I was on my first trip to India. It was right after the "Christmas tsunami" that devastated countries around the Indian Ocean in late 2004. We had just toured the coast of Sri Lanka and the eastern coast of India. The devastation was mind-boggling, incredible, unbelievable. We visited one community that was wiped off the face of the earth.

Trying to comprehend the devastation one afternoon, I absentmindedly kicked at the sand and unearthed a human skull. Our guide in India was a man named Caleb who had started Harvest Ministries to plant Christian churches in staunchly and frequently militant Hindu communities.

In a meeting with the group of church planting pastors Caleb had assembled, one of the pastors asked me point blank - "Will ITEC train us to relieve people's suffering from the pain of rotten teeth? We heard that ITEC trained some pastors in West Africa to fix teeth for Muslims and now those pastors are well-received in many communities that once hated them and refused to have any dealings with them.
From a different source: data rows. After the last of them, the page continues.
-- ==== Sys2Proof/Machine/Summit.lean ====
section
/-!
DEFINITION. The summit role (R280 to R289): beacons, the lease, and the paths.
-/
namespace Sys2Proof.Machine

/-! ## Times and role -/

/-- D0's time, in 2^-32 ns units. -/
def State.sNow (s : State) : Nat := s.now 0

/-- A register of SUMMIT that holds an instant, as a count. -/
def State.sTime (s : State) (f : Fld) : Nat := XT.units (BitVec.ofNat 128 (s.rf f 0 0))
def State.setSTime (s : State) (f : Fld) (u : Nat) : State := s.wf f 0 0 (xtOfUnits u).toNat

/-- The role: 0 FOLLOWER, 1 STANDBY, 2 SUMMIT. A change raises event 0. -/
def State.role (s : State) : Nat := s.rf F.SUMMIT.STATUS_ROLE 0 0
def State.setRole (s : State) (r : Nat) : State := (s.wfRaise F.SUMMIT.STATUS_ROLE 0 0 r 0)

/-- The end of the holder's own lease (R280, R286). -/
def State.leaseEnd (s : State) : Nat := s.sTime F.SUMMIT.RENEWED_TIME + msUnits (s.rfF F.SUMMIT.CFG_TERM 0 0)

/-- When a standby becomes eligible (R283). -/
def State.eligibleAt (s : State) : Nat :=
  s.sTime F.SUMMIT.LEASE_EXP_TIME + msUnits (s.rfF F.SUMMIT.GUARD_GUARD 0 0 + (255 - s.rfF F.SUMMIT.CFG_PRIORITY 0 0))

/-- A standby in RUN whose time has reached that moment. -/
def State.eligibleNow (s : State) : Bool := s.inRun 0 B.SUMMIT 0 && s.role == 1 && decide (s.eligibleAt ≤ s.sNow)

/-- ELIGIBLE clears where its condition no longer holds (R285). -/
def State.dropEligible (s : State) : State :=
  if s.eligibleNow then s else s.putFlag F.SUMMIT.STATUS_ELIGIBLE 0 0 false

/-- The present time lies before LEASE_EXP: what LEASE_LIVE reads. -/
def State.leaseLive (s : State) : Bool := decide (s.sNow < s.sTime F.SUMMIT.LEASE_EXP_TIME)

/-- SUMMIT_ELIGIBLE: the standby's time has come (R283). -/
def execSummitEligible (s : State) : Out :=
  if s.eligibleNow && !s.flag F.SUMMIT.STATUS_ELIGIBLE 0 0 then
    .next ((s.setFlag F.SUMMIT.STATUS_ELIGIBLE 0 0).raise 0 B.SUMMIT 0 1)
  else .next s

/-- A path's status where the node is no holder (R289). -/
def State.pathFresh (s : State) (k : Nat) (last : Option Nat) : State :=
  match last with
  | some t => s.setPath k (decide (s.sNow < t + msUnits (3 * s.rfF F.SUMMIT.CFG_BCN_INT 0 0)))
  | none => s.setPath k false

/-- The holder becomes a standby; its paths show beacons again. -/
def State.leaveRole (s : State) : State :=
  let s1 := s.setRole 1
  (s1.pathFresh 0 s1.summit.lastA).pathFresh 1 s1.summit.lastB

/-- A lapsed lease ends the role (R286). -/
def State.lapse (s : State) : State :=
  if s.inRun 0 B.SUMMIT 0 && s.role == 2 && decide (s.leaseEnd ≤ s.sNow) then (s.leaveRole).setFlag F.SUMMIT.ERR_LAPSED 0 0
  else s

/-- LEASE_LAPSE. -/
def execLeaseLapse (s : State) : Out := .next s.lapse

/-! ## Beacons -/

/-- A beacon or release frame of path `k`, without FCS (R281). -/
def State.beaconBytes (s : State) (k subtype seq : Nat) : List Byte :=
  let vid := s.rfF (F.SUMMIT.PATH_VID k) 0 0
  let tag := if vid = 0 then [] else bytesBE 2 0x8100 ++ bytesBE 2 (7 * 2 ^ 13 + vid)
  bytesBE 6 (s.rfF F.SUMMIT.BCN_MAC_MAC 0 0) ++ bytesBE 6 (s.rfF F.SUMMIT.SRC_MAC_MAC 0 0) ++ tag ++ bytesBE 2 0x88B5 ++
    bytesBE 1 subtype ++ bytesBE 1 1 ++ bytesBE 1 k ++ bytesBE 1 (s.rfF F.SUMMIT.CFG_PRIORITY 0 0) ++
    bytesBE 2 (s.rfF F.SUMMIT.CFG_BCN_INT 0 0) ++ bytesBE 8 (s.rf F.SUMMIT.DEV_ID_DEVICE_ID 0 0) ++
    bytesBE 4 (s.rf F.SUMMIT.EPOCH_EPOCH 0 0) ++ bytesBE 4 seq ++ bytesBE 16 (xtOfUnits s.sNow).toNat ++
    bytesBE 16 (xtOfUnits s.leaseEnd).toNat ++ bytesBE 4 (s.rf F.SUMMIT.QUALITY_QUALITY 0 0) ++ bytesBE 4 0

/-- A beacon of one cell enters D0's injection FIFO for its port and queue. -/
def State.beaconInject (s : State) (port queue : Nat) (bytes : List Byte) : State :=
  let l := withFcs bytes
  let m : FrameMeta := { id := s.nextFrame, src := .summit, len := l.length, strobe := s.pkgTick 0, queue := some queue,
                         ports := 2 ^ port }
  let r : RxFrameCur := { frame := m, dies := [port / 24], bytes := l, done := 0, raw := l }
  (State.stage { s with nextFrame := s.nextFrame + 2 } 0 24 r true false).1

/-- One path's beacon, where the path is enabled and its port exists (R45, R280). -/
def State.beaconOn (s : State) (k subtype : Nat) : State :=
  if s.rfF (F.SUMMIT.PATH_EN k) 0 0 ≠ 1 then s
  else
    let x := s.summit
    let seq := (if k = 0 then x.seqA else x.seqB) + 1
    let port := s.rfF (F.SUMMIT.PATH_PORT k) 0 0
    let l := s.beaconBytes k subtype seq
    let s1 := { s with summit := if k = 0 then { x with seqA := seq } else { x with seqB := seq } }
    if port < Config.nPorts s.part ∧ s.portExists port then s1.beaconInject port (s.rfF (F.SUMMIT.PATH_QUEUE k) 0 0) l else s1

/-- Beacons on every enabled path. -/
def State.beacons (s : State) (subtype : Nat) : State := (s.beaconOn 0 subtype).beaconOn 1 subtype

/-- BEACON_SEND: at a holder in RUN whose next beacon is due (R280). -/
def execBeaconSend (s : State) : Out :=
  let s := s.lapse
  let step := msUnits (s.rfF F.SUMMIT.CFG_BCN_INT 0 0)
  let due := s.summit.nextBeacon
  let t := s.sNow
  if s.inRun 0 B.SUMMIT 0 && s.role == 2 && (decide (due ≤ t) || decide (t + step < due)) then
    let next := if due ≤ t ∧ t < due + step then due + step else t + step
    .next (State.beacons { s with summit := { s.summit with nextBeacon := next } } 0x10)
  else .next s

/-! ## Reception (R282, R285, R287) -/

/-- What a beacon says: release, path, priority, holder, epoch, ISSUE and EXPIRY as counts. -/
structure Beacon where
  release : Bool
  version : Nat
  path : Nat
  priority : Nat
  holder : Nat
  epoch : Nat
  issue : Nat
  expiry : Nat
  deriving DecidableEq, Repr

/-- The fields of a beacon frame (R281). -/
def beaconOf (l : List Byte) : Beacon :=
  let o := typeOff l - 12
  let time (off : Nat) : Nat := XT.units (BitVec.ofNat 128 (be l (o + off) 16))
  { release := be l (o + 14) 1 == 0x11, version := be l (o + 15) 1, path := be l (o + 16) 1, priority := be l (o + 17) 1,
    holder := be l (o + 20) 8, epoch := be l (o + 28) 4, issue := time 36, expiry := time 52 }

/-- The beacon is valid (R282). -/
def Beacon.valid (b : Beacon) (own : Nat) : Bool :=
  b.version == 1 && b.holder != own && decide (b.expiry ≤ b.issue + 10 * unitsPerSec)

/-- The beacon's lease is taken (R282). -/
def State.takeLease (s : State) (b : Beacon) : State :=
  if s.sTime F.SUMMIT.LEASE_EXP_TIME < b.expiry then
    (((s.setSTime F.SUMMIT.LEASE_EXP_TIME b.expiry).wf F.SUMMIT.HOLDER_HOLDER 0 0 b.holder).wf F.SUMMIT.EPOCH_EPOCH 0 0
      b.epoch).raise 0 B.SUMMIT 0 2
  else s

/-- The other holder ranks higher (R287). -/
def State.outranked (s : State) (b : Beacon) : Bool :=
  let p := s.rfF F.SUMMIT.CFG_PRIORITY 0 0
  let e := s.rf F.SUMMIT.EPOCH_EPOCH 0 0
  decide (p < b.priority) || (p == b.priority && (decide (e < b.epoch) ||
    (e == b.epoch && decide (b.holder < s.rf F.SUMMIT.DEV_ID_DEVICE_ID 0 0))))

/-- A holder hears another one with a live lease (R287). -/
def State.foreign (s : State) (b : Beacon) : State :=
  let s1 := (s.setFlag F.SUMMIT.ERR_FOREIGN 0 0).raise 0 B.SUMMIT 0 4
  if s1.outranked b then ((s1.leaveRole).setFlag F.SUMMIT.ERR_YIELDED 0 0).takeLease b else s1

/-- The path of a valid beacon has been heard (R289). -/
def State.pathHeard (s : State) (k : Nat) : State :=
  let x := s.summit
  if k = 0 ∨ k = 1 then
    let s1 := { s with summit := if k = 0 then { x with lastA := some s.sNow } else { x with lastB := some s.sNow } }
    if s1.role = 2 then s1 else s1.setPath k true
  else s

/-- A beacon copy is judged. -/
def State.beaconJudge (s : State) (b : Beacon) : State :=
  if !b.valid (s.rf F.SUMMIT.DEV_ID_DEVICE_ID 0 0) then s.setFlag F.SUMMIT.ERR_BCN_BAD 0 0
  else
    let s1 := s.pathHeard b.path
    let s2 := if b.release then s1.setSTime F.SUMMIT.LEASE_EXP_TIME b.issue
      else if s1.role = 2 then (if s1.sNow < b.expiry then s1.foreign b else s1)
      else s1.takeLease b
    s2.dropEligible

/-- The message carries a beacon. -/
def CtlBody.isBeacon : CtlBody → Bool
  | .beacon _ => true
  | _ => false

/-- BEACON_RECEIVE: the oldest copy on its way reaches D0's SUMMIT; outside RUN nothing is judged. -/
def execBeaconReceive (s : State) : Out :=
  match takeMsg (fun m => m.dst == 0 && m.body.isBeacon) s.msgs with
  | some (⟨_, _, .beacon l⟩, r) =>
    let s := State.lapse { s with msgs := r }
    .next (if s.inRun 0 B.SUMMIT 0 && fcsGood l then s.beaconJudge (beaconOf l) else s)
  | _ => .next s

/-- PATH_TIMEOUT: no valid beacon on the path within 3 × BCN_INT (R289). -/
def execPathTimeout (k : Nat) (s : State) : Out :=
  if k ≠ 0 ∧ k ≠ 1 then .fault .absentInstance
  else
    let x := s.summit
    let step := msUnits (3 * s.rfF F.SUMMIT.CFG_BCN_INT 0 0)
    match (if k = 0 then x.lastA else x.lastB) with
    | some t => if s.inRun 0 B.SUMMIT 0 && s.role != 2 && decide (t + step ≤ s.sNow) then .next (s.setPath k false) else .next s
    | none => .next s

/-! ## Commands (R284, R288) -/

/-- A command ends with a status. -/
def State.sumEnd (s : State) (status : Nat) : State := s.wf F.SUMMIT.CMD_STATUS 0 0 status

/-- The first millisecond of the scale after the present time. -/
def State.nextMs (s : State) : Nat := (s.sNow / msUnits 1 + 1) * msUnits 1

/-- TAKE (R284). -/
def State.sumTake (s : State) : State :=
  if !s.inRun 0 B.SUMMIT 0 then s.sumEnd 5
  else if s.rfF F.SUMMIT.CFG_PRIORITY 0 0 = 0 then s.sumEnd 2
  else if !s.flag F.SUMMIT.STATUS_ELIGIBLE 0 0 then s.sumEnd 1
  else if !s.tg 0 then s.sumEnd 3
  else
    let s1 := (s.setRole 2).addWrap F.SUMMIT.EPOCH_EPOCH 0 0 1
    let s2 := (s1.wf F.SUMMIT.HOLDER_HOLDER 0 0 (s1.rf F.SUMMIT.DEV_ID_DEVICE_ID 0 0)).setSTime F.SUMMIT.RENEWED_TIME s1.sNow
    let s3 := { s2 with summit := { s2.summit with nextBeacon := s2.nextMs } }
    (s3.dropEligible.holderPaths).sumEnd 0

/-- RENEW (R280). -/
def State.sumRenew (s : State) : State :=
  if !s.inRun 0 B.SUMMIT 0 then s.sumEnd 5
  else if s.role ≠ 2 then s.sumEnd 4
  else (s.setSTime F.SUMMIT.RENEWED_TIME s.sNow).sumEnd 0

/-- RELEASE (R288). -/
def State.sumRelease (s : State) : State :=
  if !s.inRun 0 B.SUMMIT 0 then s.sumEnd 5
  else if s.role ≠ 2 then s.sumEnd 4
  else ((s.beacons 0x11).leaveRole).sumEnd 0

/-- A write of SUMMIT.CMD. -/
def State.wrSummitCmd (s : State) (data : Nat) : State :=
  let s1 := (s.wf F.SUMMIT.CMD_OP 0 0 (bitsOf data 26 2)).lapse
  match bitsOf data 26 2 with
  | 1 => s1.sumTake
  | 2 => s1.sumRenew
  | 3 => s1.sumRelease
  | _ => s1

/-- SUMMIT_TAKE. -/
def execSummitTake (e : Nat) (s : State) : Out :=
  arriveWrite e (mkFa 0 B.SUMMIT 0 0x28) 32 (2 ^ 26) s fun s => s.wrSummitCmd (2 ^ 26)
/-- SUMMIT_RENEW. -/
def execSummitRenew (e : Nat) (s : State) : Out :=
  arriveWrite e (mkFa 0 B.SUMMIT 0 0x28) 32 (2 * 2 ^ 26) s fun s => s.wrSummitCmd (2 * 2 ^ 26)
/-- SUMMIT_RELEASE. -/
def execSummitRelease (e : Nat) (s : State) : Out :=
  arriveWrite e (mkFa 0 B.SUMMIT 0 0x28) 32 (3 * 2 ^ 26) s fun s => s.wrSummitCmd (3 * 2 ^ 26)

/-! ## Run states -/

/-- The start checks of the SUMMIT map, the first code in their order. -/
def State.summitStartErr (s : State) : Nat :=
  let bcn := s.rf F.SUMMIT.CFG_BCN_INT 0 0
  let term := s.rf F.SUMMIT.CFG_TERM 0 0
  let guard_ := s.rf F.SUMMIT.GUARD_GUARD 0 0
  let badPath (k : Nat) : Bool := s.rf (F.SUMMIT.PATH_EN k) 0 0 == 1 &&
    !(decide (s.rf (F.SUMMIT.PATH_PORT k) 0 0 < Config.nPorts s.part) && s.portExists (s.rf (F.SUMMIT.PATH_PORT k) 0 0))
  if bcn < 1 ∨ 100 < bcn then 0x10
  else if term < 100 ∨ 10000 < term then 0x11
  else if guard_ < 2 * bcn ∨ term < guard_ then 0x12
  else if !isGroup (s.rf F.SUMMIT.BCN_MAC_MAC 0 0) then 0x13
  else if badPath 0 || badPath 1 then 0x14
  else 0

/-- SUMMIT has entered RUN (R280, R283, and the text before the map). -/
def State.summitStarted (s : State) : State :=
  let was := s.role
  let ended := decide (s.leaseEnd ≤ s.sNow)
  let s1 := if was = 2 && ended then s.setFlag F.SUMMIT.ERR_LAPSED 0 0 else s
  let r := if s.rfF F.SUMMIT.CFG_PRIORITY 0 0 = 0 then 0 else if was = 2 && !ended then 2 else 1
  let s2 := (s1.setRole r).setSTime F.SUMMIT.LEASE_EXP_TIME (s1.sNow + msUnits (s1.rfF F.SUMMIT.CFG_TERM 0 0))
  let s3 := { s2.dropEligible with summit := { s2.summit with nextBeacon := s2.nextMs } }
  if r = 2 then s3.holderPaths else (s3.pathFresh 0 s3.summit.lastA).pathFresh 1 s3.summit.lastB

end Sys2Proof.Machine
end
We even heard that ITEC has taught people in the Amazon jungle who can't even read and write to fix their teeth. If you could teach tribal people to fix teeth, and if Muslims invite Christians who can fix teeth into their communities, then the Hindus who are threatening us might welcome us too."

By the time I reached home in Central Florida, there was an email waiting for me from Hyderabad. One of the pastors, 22-year-old Daniel, had been attacked and killed by angry Hindus. I also heard of this attack on the news. They said the mob had poured battery acid down the victim's throat and then left his body out in the open as a warning to other Christians. The need for Caleb's pastors to have a "Door Opener" into Hindu communities was urgent.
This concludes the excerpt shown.